Tom Lee said: “I believe the potential Fed rate cut on September 17 (announced early September 18 Beijing time) will be an important catalyst. Cryptocurrencies typically perform very well in Q4, so I think Bitcoin could easily reach $200,000. I know this is a huge increase, almost doubling, but it is likely achievable.”

Analysis: $7 Trillion Money Market Fund Reserves May Drive the Next Crypto Rally
On September 9, according to data from the Investment Company Institute (ICI), during the week ending September 3, total assets in U.S. money market funds increased by $52.37 billion, reaching a historic high of $7.26 trillion. Analysts believe this massive liquidity could drive the next rally in Bitcoin and other altcoins.

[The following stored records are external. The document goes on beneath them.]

/-! KEY: block 0x18 -/
def KEY_STAT_KILLED : Fld := ⟨0x180000, 31, 1, 0, 0, 0, .plain⟩
def KEY_STAT_LATCH : Fld := ⟨0x180000, 30, 1, 0, 0, 0, .plain⟩
def KEY_STAT_ROOT : Fld := ⟨0x180000, 28, 2, 0, 0, 0, .plain⟩
def KEY_STAT_ROWS : Fld := ⟨0x180000, 26, 2, 0, 0, 0, .plain⟩
def KEY_STAT_KAT_OK : Fld := ⟨0x180000, 25, 1, 0, 0, 0, .plain⟩
def KEY_STAT_CACHED : Fld := ⟨0x180000, 16, 8, 0, 0, 0, .plain⟩
def KEY_STAT_SLOTS : Fld := ⟨0x180000, 0, 9, 0, 0, 0, .plain⟩
def KEY_CMD_CONFIRM : Fld := ⟨0x180004, 16, 16, 0, 0, 0, .plain⟩
def KEY_CMD_CODE : Fld := ⟨0x180004, 0, 8, 0, 0, 0, .plain⟩
def KEY_CMD_STAT_CODE : Fld := ⟨0x180008, 16, 8, 0, 0, 0, .plain⟩
def KEY_CMD_STAT_STATUS : Fld := ⟨0x180008, 0, 16, 0, 0, 0, .plain⟩
def KEY_ARG_SLOT : Fld := ⟨0x18000C, 24, 8, 0, 0, 0, .plain⟩
def KEY_ARG_PARENT : Fld := ⟨0x18000C, 16, 8, 0, 0, 0, .plain⟩
def KEY_ARG_FROM_ROOT : Fld := ⟨0x18000C, 15, 1, 0, 0, 0, .plain⟩
def KEY_NEWATTR_ATTR : Fld := ⟨0x180010, 0, 32, 0, 0, 0, .plain⟩
def KEY_NEWUSE_USES : Fld := ⟨0x180014, 0, 16, 0, 0, 0, .plain⟩
def KEY_LABEL_OCT : Fld := ⟨0x180020, 0, 32, 0, 4, 0, .plain⟩
def KEY_IN_OCT : Fld := ⟨0x180100, 0, 32, 0, 4, 0, .plain⟩
def KEY_OUT_OCT : Fld := ⟨0x180200, 0, 32, 0, 4, 0, .plain⟩
def KEY_SLOT_ATTR_KIND : Fld := ⟨0x181000, 29, 3, 0, 8, 0, .plain⟩
def KEY_SLOT_ATTR_MASTER : Fld := ⟨0x181000, 24, 5, 0, 8, 0, .plain⟩
def KEY_SLOT_ATTR_PAIRCORE : Fld := ⟨0x181000, 23, 1, 0, 8, 0, .plain⟩
def KEY_SLOT_ATTR_WORLD : Fld := ⟨0x181000, 21, 2, 0, 8, 0, .plain⟩
def KEY_SLOT_ATTR_LIFE : Fld := ⟨0x181000, 16, 5, 0, 8, 0, .plain⟩
def KEY_SLOT_ATTR_USE : Fld := ⟨0x181000, 9, 7, 0, 8, 0, .plain⟩
def KEY_SLOT_ATTR_DEPTH : Fld := ⟨0x181000, 5, 4, 0, 8, 0, .plain⟩
def KEY_SLOT_ATTR_FALLBACK : Fld := ⟨0x181000, 3, 2, 0, 8, 0, .plain⟩
def KEY_SLOT_ATTR_SIZE : Fld := ⟨0x181000, 0, 3, 0, 8, 0, .plain⟩
def KEY_SLOT_USE_ROOTED : Fld := ⟨0x181004, 31, 1, 0, 8, 0, .plain⟩
def KEY_SLOT_USE_PARENT : Fld := ⟨0x181004, 16, 8, 0, 8, 0, .plain⟩
def KEY_SLOT_USE_USES : Fld := ⟨0x181004, 0, 16, 0, 8, 0, .plain⟩

/-! LOG: block 0x19 -/
def LOG_STAT_HELD : Fld := ⟨0x190000, 0, 17, 0, 0, 0, .plain⟩
def LOG_NEWEST_ACC : Fld := ⟨0x190004, 0, 32, 0, 0, 0, .plain⟩
def LOG_CNT_DROPPED : Fld := ⟨0x190008, 16, 16, 0, 0, 0, .plain⟩
def LOG_CNT_QDROP : Fld := ⟨0x190008, 8, 8, 0, 0, 0, .plain⟩
def LOG_CNT_TORN : Fld := ⟨0x190008, 0, 8, 0, 0, 0, .plain⟩
def LOG_SEV0_CRIT : Fld := ⟨0x19000C, 16, 16, 0, 0, 0, .plain⟩
def LOG_SEV0_ERROR : Fld := ⟨0x19000C, 0, 16, 0, 0, 0, .plain⟩
def LOG_SEV1_WARN : Fld := ⟨0x190010, 16, 16, 0, 0, 0, .plain⟩
def LOG_SEV1_INFO : Fld := ⟨0x190010, 0, 16, 0, 0, 0, .plain⟩
def LOG_OPTIME_LO_MS : Fld := ⟨0x190014, 0, 32, 0, 0, 0, .plain⟩
def LOG_OPTIME_HI_MS : Fld := ⟨0x190018, 0, 16, 0, 0, 0, .plain⟩
def LOG_PWRCYC_COUNT : Fld := ⟨0x19001C, 0, 32, 0, 0, 0, .plain⟩
def LOG_SEL_ACC : Fld := ⟨0x190020, 0, 32, 0, 0, 0, .plain⟩
def LOG_WIN_WORD : Fld := ⟨0x190040, 0, 32, 0, 4, 0, .plain⟩
def LOG_VIT_CFG_POST : Fld := ⟨0x190100, 8, 8, 50, 0, 0, .plain⟩
def LOG_VIT_CFG_TRIG : Fld := ⟨0x190100, 0, 5, 15, 0, 0, .plain⟩
def LOG_VIT_STAT_FROZEN : Fld := ⟨0x190104, 31, 1, 0, 0, 0, .plain⟩
def LOG_VIT_STAT_TRIGGER : Fld := ⟨0x190104, 28, 3, 0, 0, 0, .plain⟩
def LOG_VIT_STAT_NEWEST : Fld := ⟨0x190104, 12, 12, 0, 0, 0, .plain⟩
def LOG_VIT_STAT_MISSED : Fld := ⟨0x190104, 0, 8, 0, 0, 0, .plain⟩
def LOG_VIT_CMD_CODE : Fld := ⟨0x190108, 0, 8, 0, 0, 0, .plain⟩
def LOG_VIT_FRAME_LO_FRAME : Fld := ⟨0x19010C, 0, 32, 0, 0, 0, .plain⟩
def LOG_VIT_FRAME_HI_FRAME : Fld := ⟨0x190110, 0, 16, 0, 0, 0, .plain⟩

/-! BST: block 0x1A -/
def BST_STAT_LAST : Fld := ⟨0x1A0000, 30, 2, 0, 0, 0, .plain⟩
def BST_STAT_REPAIRED : Fld := ⟨0x1A0000, 29, 1, 0, 0, 0, .plain⟩
def BST_STAT_FAILED : Fld := ⟨0x1A0000, 28, 1, 0, 0, 0, .plain⟩
def BST_STAT_DURATION : Fld := ⟨0x1A0000, 0, 16, 0, 0, 0, .plain⟩
def BST_FAIL_ITEMS : Fld := ⟨0x1A0004, 0, 14, 0, 0, 0, .plain⟩
def BST_CMD_CONFIRM : Fld := ⟨0x1A0008, 16, 16, 0, 0, 0, .plain⟩
def BST_CMD_CODE : Fld := ⟨0x1A0008, 0, 8, 0, 0, 0, .plain⟩
def BST_CMD_STAT_CODE : Fld := ⟨0x1A000C, 16, 8, 0, 0, 0, .plain⟩
def BST_CMD_STAT_STATUS : Fld := ⟨0x1A000C, 0, 16, 0, 0, 0, .plain⟩
def BST_MOD_EN1 : Fld := ⟨0x1A0010, 31, 1, 0, 0, 0, .plain⟩
def BST_MOD_EN0 : Fld := ⟨0x1A0010, 15, 1, 0, 0, 0, .plain⟩
def BST_MOD_FUSED1 : Fld := ⟨0x1A0010, 30, 1, 0, 0, 0, .plain⟩
def BST_MOD_FUSED0 : Fld := ⟨0x1A0010, 14, 1, 0, 0, 0, .plain⟩
def BST_MOD_CH1 : Fld := ⟨0x1A0010, 24, 5, 0, 0, 0, .plain⟩
def BST_MOD_CH0 : Fld := ⟨0x1A0010, 8, 5, 0, 0, 0, .plain⟩
def BST_GROWS_FUSED : Fld := ⟨0x1A0040, 4, 4, 0, 4, 0, .plain⟩
def BST_GROWS_USED : Fld := ⟨0x1A0040, 0, 4, 0, 4, 0, .plain⟩
def BST_EROWS_FUSED : Fld := ⟨0x1A0080, 2, 2, 0, 4, 0, .plain⟩
def BST_EROWS_USED : Fld := ⟨0x1A0080, 0, 2, 0, 4, 0, .plain⟩

end Sys2Proof.Machine.F
end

David Duong, Head of Institutional Research at Coinbase, stated that with further Fed rate cuts, retail funds could flow from money market funds into equities, cryptocurrencies, and other assets. Jack Ablin, Chief Investment Strategist at Cresset, noted that if money market fund yields decline from 4.5% to 4.25% or 4%, investors are likely to reallocate capital toward stocks and cryptocurrencies.

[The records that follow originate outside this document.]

def regsSpl : List RegDesc := [
  ⟨"SPL_STAT", 0x160000, 0, 1, 0, 1, [
    ⟨F.SPL_STAT_LINK, .ro, false, none⟩,
    ⟨F.SPL_STAT_SYNC, .ro, false, none⟩,
    ⟨F.SPL_STAT_ROLE_IN, .ro, false, none⟩,
    ⟨F.SPL_STAT_ROLE_OUT, .ro, false, none⟩,
    ⟨F.SPL_STAT_PARTNER_HB, .ro, false, none⟩,
    ⟨F.SPL_STAT_ELIGIBLE, .ro, false, none⟩,
    ⟨F.SPL_STAT_PROTECTED, .ro, false, none⟩,
    ⟨F.SPL_STAT_REASON, .ro, false, none⟩]⟩,
  ⟨"SPL_CFG", 0x160004, 0, 1, 0, 1, [
    ⟨F.SPL_CFG_PAIR, .lck [.stop], true, none⟩,
    ⟨F.SPL_CFG_UNIT, .lck [.stop], true, none⟩,
    ⟨F.SPL_CFG_KEYSLOT, .lck [.stop], true, none⟩,
    ⟨F.SPL_CFG_HBMISS, .lck [.stop], false, some (5, 50)⟩,
    ⟨F.SPL_CFG_RESOLVE, .lck [.stop], false, some (5, 100)⟩]⟩,
  ⟨"SPL_VIP", 0x160008, 0, 1, 0, 1, [
    ⟨F.SPL_VIP_ADDR, .lck [.stop], true, none⟩]⟩,
  ⟨"SPL_CMD", 0x16000C, 0, 1, 0, 1, [
    ⟨F.SPL_CMD_CONFIRM, .wo, false, none⟩,
    ⟨F.SPL_CMD_CODE, .wo, false, none⟩]⟩,
  ⟨"SPL_CMD_STAT", 0x160010, 0, 1, 0, 1, [
    ⟨F.SPL_CMD_STAT_CODE, .ro, false, none⟩,
    ⟨F.SPL_CMD_STAT_STATUS, .ro, false, none⟩]⟩,
  ⟨"SPL_COPY", 0x160014, 0, 1, 0, 1, [
    ⟨F.SPL_COPY_LAST, .ro, false, none⟩,
    ⟨F.SPL_COPY_PEAK, .rc, false, none⟩]⟩,
  ⟨"SPL_CNT", 0x160018, 0, 1, 0, 1, [
    ⟨F.SPL_CNT_TAKEOVERS, .rc, false, none⟩,
    ⟨F.SPL_CNT_SWAPS, .rc, false, none⟩,
    ⟨F.SPL_CNT_HB_LOSS, .rc, false, none⟩,
    ⟨F.SPL_CNT_AUTH_FAIL, .rc, false, none⟩]⟩,
  ⟨"SPL_LAST_LO", 0x16001C, 0, 1, 0, 1, [
    ⟨F.SPL_LAST_LO_FRAME, .ro, false, none⟩]⟩,
  ⟨"SPL_LAST_HI", 0x160020, 0, 1, 0, 1, [
    ⟨F.SPL_LAST_HI_FRAME, .ro, false, none⟩]⟩,
  ⟨"SPL_PEER", 0x160024, 0, 1, 0, 1, [
    ⟨F.SPL_PEER_MODE, .ro, false, none⟩,
    ⟨F.SPL_PEER_ROLE, .ro, false, none⟩,
    ⟨F.SPL_PEER_LIFE, .ro, false, none⟩,
    ⟨F.SPL_PEER_COPYFMT, .ro, false, none⟩]⟩,
  ⟨"SPL_IDLE", 0x160028, 0, 1, 0, 1, [
    ⟨F.SPL_IDLE_HOURS, .ro, true, none⟩]⟩]

def regsUpd : List RegDesc := [
  ⟨"UPD_STAT", 0x170000, 0, 1, 0, 1, [
    ⟨F.UPD_STAT_STATE, .ro, false, none⟩,
    ⟨F.UPD_STAT_ACTIVE, .ro, false, none⟩,
    ⟨F.UPD_STAT_PROGRESS, .ro, false, none⟩,
    ⟨F.UPD_STAT_STATUS, .ro, false, none⟩]⟩,
  ⟨"UPD_CFG", 0x170004, 0, 1, 0, 1, [
    ⟨F.UPD_CFG_CONFIRM, .rw, false, some (60, 65535)⟩]⟩,
  ⟨"UPD_CMD", 0x170008, 0, 1, 0, 1, [
    ⟨F.UPD_CMD_CONFIRM, .wo, false, none⟩,
    ⟨F.UPD_CMD_CODE, .wo, false, none⟩]⟩,
  ⟨"UPD_CMD_STAT", 0x17000C, 0, 1, 0, 1, [
    ⟨F.UPD_CMD_STAT_CODE, .ro, false, none⟩,
    ⟨F.UPD_CMD_STAT_STATUS, .ro, false, none⟩]⟩,
  ⟨"UPD_SECVER", 0x170010, 0, 1, 0, 1, [
    ⟨F.UPD_SECVER_SECVER, .ro, true, none⟩]⟩,
  ⟨"UPD_BANK_STATE", 0x170040, 16, 2, 0, 1, [
    ⟨F.UPD_BANK_STATE_STATE, .ro, false, none⟩]⟩,
  ⟨"UPD_BANK_VER", 0x170044, 16, 2, 0, 1, [
    ⟨F.UPD_BANK_VER_VERSION, .ro, false, none⟩]⟩,
  ⟨"UPD_BANK_GEN", 0x170048, 16, 2, 0, 1, [
    ⟨F.UPD_BANK_GEN_GEN, .ro, false, none⟩]⟩,
  ⟨"UPD_BANK_SEC", 0x17004C, 16, 2, 0, 1, [
    ⟨F.UPD_BANK_SEC_COPYFMT, .ro, false, none⟩,
    ⟨F.UPD_BANK_SEC_SECVER, .ro, false, none⟩]⟩]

J.P. Morgan: Institutional Crypto Adoption Still in Early Stages but Momentum is Building
On September 10, CoinDesk reported that J.P. Morgan released a report on Wednesday indicating that institutional adoption of cryptocurrencies remains in the early stages, but momentum is strengthening.
The report highlighted that the Bullish IPO in August and the passing of the GENIUS Act have increased attention on the sector, while regulatory clarity has removed one of the biggest barriers for large investors. Evidence of participation is emerging: the Chicago Mercantile Exchange (CME) reported that institutional investors’ open interest in crypto derivatives hit a record high, with institutions currently holding about a quarter of Bitcoin ETPs. Additionally, an Ernst & Young survey indicated that 85% of companies have already allocated to digital assets or plan to do so in 2025, with regulation cited as a key driver.
Regarding equities, the report noted that Bullish has become a benchmark for institutional investors. Since its IPO, the exchange’s stock has risen 45%, and its momentum could strengthen further if it obtains a BitLicense later this year. J.P. Morgan rates Bullish stock as “Neutral” with a target price of $50. The stock rose slightly to $54.5 on Wednesday.